I have to say that I probably wouldn't have bought this book had it not been for an online reader friend who raved about it (thanks, Trish),  and that would have been a shame. There's only a couple of niggly things that I didn't care for. First comes the gushing descriptions of love between Joe and Joyce (okay -- we get it -- but not every time), and there was one spot when the team went to Poughkeepsie (p. 257) and the author notes the following in talking about where they were staying:
"In command of the cookhouse was the imposing figure of Evanda May Calimar, a lady of color and, as it would turn out, an awe-inspiring cook."
The fact that the cook was "a lady of color" has absolutely zero bearing on anything here at all. This kind of usage is one of my all-time biggest pet peeves that really rankles.  But in the big scheme of things, looking at the overall picture, I was really into this book, the research was extremely impressive, and The Boys in the Boat turned out to be one of the best reads of this year for me.  I've added it to the book group lineup to fill November's slot.   I HIGHLY recommend this book -- it's so good that I hated every second I wasn't reading it.

Friday, February 21, 2014

People Who Eat Darkness: The True Story of a Young Woman Who Vanished From the Streets of Tokyo -- And the Evil That Swallowed Her Up, by Richard Lloyd Parry

9780374230593
Farrar, Straus and Giroux, 2012
464 pp

paperback


I'm not a huge fan of the run-of-the-mill true crime genre with all of the gory details hashed out for reader titillation.  To me it's the stuff of tabloids, sleazy, sordid, and quick-to-press exploitation, designed to appeal to a voyeuristic audience.  So when I come across a journalist whose writing isn't motivated by the sensational, or who has taken years to research his subject before publishing, I'm generally not disappointed.

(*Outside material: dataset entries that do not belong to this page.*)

/-- A group with one split enters handler state (R170): shadow, held splits and folds, supervisor level, %tvec.
Assumption 21, DEDUCED. -/
def Group.enter (g : Group) (slot : Nat) (sp : Split) (tvec : DWord) : Group :=
  { g with
    shadow := some ⟨g.l0, g.l1, g.ks, sp.oh, sp.mh, sp.mhCopy, slot, g.calls.length⟩
    l0 := Slot.empty
    l1 := Slot.empty
    ks := g.ks.map fun _ => Slot.empty
    held := g.splits.set slot none
    heldFolds := g.folds
    splits := (g.splits.map fun _ => none).set slot
      (some { sp with pc := tvec, block := .run, oh := 0, mh := 0, mhCopy := 0, waited := false, told := false })
    folds := []
    pend := g.pend.map Pend.shade
    park := none
    turn := slot
    sup := true }

/-- A sibling of a trapping group may still issue: it is neither blocked, frozen nor stopped, and has issued less than two
instructions since the halt (R168). Assumption 8, DEDUCED. -/
def State.skids (s : State) (t : Team) (r : Raised) (g : Group) : Bool :=
  g.grp != r.grp && !g.ended && !g.waiting && !g.stopped && decide (g.skid < 2) && !s.frozen t g.grp

/-- The team has stopped for the trap that one of its groups raised (R168): no sibling may issue any more, nor has an
instruction on its way; the pause of a lane's retirement goes first (R186). -/
def State.stoppedFor (s : State) (ti : Nat) (t : Team) (r : Raised) : Bool :=
  t.groups.all (fun g => !s.skids t r g) && (s.issue.all fun f => f.team != ti) && !(s.core t.core).pause

/-- The groups are let go, and what they held of a stop is gone (R169, R171). -/
def Team.unstop (t : Team) : Team :=
  { t with
    raised := none
    groups := t.groups.map fun g => { g with skid := 0, pending := none, stopped := false } }

/-- Some group holds a race record of the operation (R157). -/
def State.holdsRace (s : State) (op : Nat) : Bool :=
  s.teams.any fun t => t.groups.any fun g => g.engRaces.any fun r => r.op == op

/-- Completed operations that no group holds a record or fault of are forgotten. -/
def State.forgetOps (s : State) : State :=
  let held (o : EngOp) : Bool := match s.group? o.team o.grp with
    | some g => o.mismatch || s.holdsRace o.id || (g.engFault.map EngFault.op) == some o.id
    | none => false
  { s with ops := s.ops.filter fun o => o.add.isNone || held o }

/-- The groups no longer hold the race records of some operations. -/
def State.dropRaces (s : State) (gone : EngRace → Bool) : State :=
  { s with teams := s.teams.map fun t => { t with groups := t.groups.map fun g =>
      { g with engRaces := g.engRaces.filter fun r => !gone r } } }

/-- What a delivered trap has delivered of an operation is owed no more (R157, R274, R289). -/
def State.discharge (s : State) (ti grp : Nat) (o : Option Owed) : State :=
  match o with
  | none => s
  | some (.race op) => (s.dropRaces fun r => r.op == op).forgetOps
  | some (.fault op) =>
    (s.modGroup ti grp fun g => { g with engFault := g.engFault.filter fun f => f.op != op }).forgetOps
  | some (.mismatch op) => (s.modOp op fun o => { o with mismatch := false }).forgetOps

/-- ENTERING THE HANDLER (R170): the trap that the team has stopped for is delivered. One whose split has ended meanwhile is
given up. -/
def State.deliverTrap (s : State) (ti : Nat) : State :=
  match s.teams[ti]? with
  | none => s
  | some t =>
    match t.raised with
    | none => s
    | some r =>
      match t.groups[r.grp]? with
      | none => s
      | some g =>
        match g.splits[r.slot]? with
        | some (some sp) =>
          let tr := r.trap
          let ctx := s.ctxOf t
          let t := { t.load tr.cause r.pc tr.addr tr.info (tstatEntry t.tstat g.sup r.grp false t.pends) with raised := none }
          let s := (s.halt ti).setTeam ti t
          let u := match s.writeVa t.core ctx true (s.frameAddr t) (t.frame (s.frozen t) r.grp tr.race (leBytes 31 0)) with
          | (s, false) => s.doubleFault ti r.grp g.sup tr.cause r.pc tr.addr tr.info tr.race false
          | (s, true) =>
            let tvec := ((s.ctx? ctx).map Ctx.tvec).getD 0
            s.setTeam ti { t with handler := some r.grp, groups := t.groups.set r.grp (g.enter r.slot sp tvec) }
          u.discharge ti r.grp r.owed
        | _ => s.setTeam ti t.unstop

Such is the case with People Who Eat Darkness, a very intelligently-written book that moves far afield of the usual mish-mash of true crime.  The book is about the disappearance of a young woman, Lucie Blackman, a young woman from the UK who worked Tokyo in a small club as a hostess, left on a drive to the seaside with a man, and was never seen alive again.  While this description  sounds like it could be fodder for a true-crime writer, there is so much more to this book than any average crime writer would even attempt.  As Parry leads the reader through this compelling story,  you begin to see that he's forming an intensely cogent account not just of an horrific crime, but an exploration of  cultures within a culture, families, Japan's legal and justice system, its history, and the conflicts that arose because of this case.  Although its page count nearly reaches the 500 mark, it moves very quickly, and it's another one of those books I stayed up to read because I couldn't put it down.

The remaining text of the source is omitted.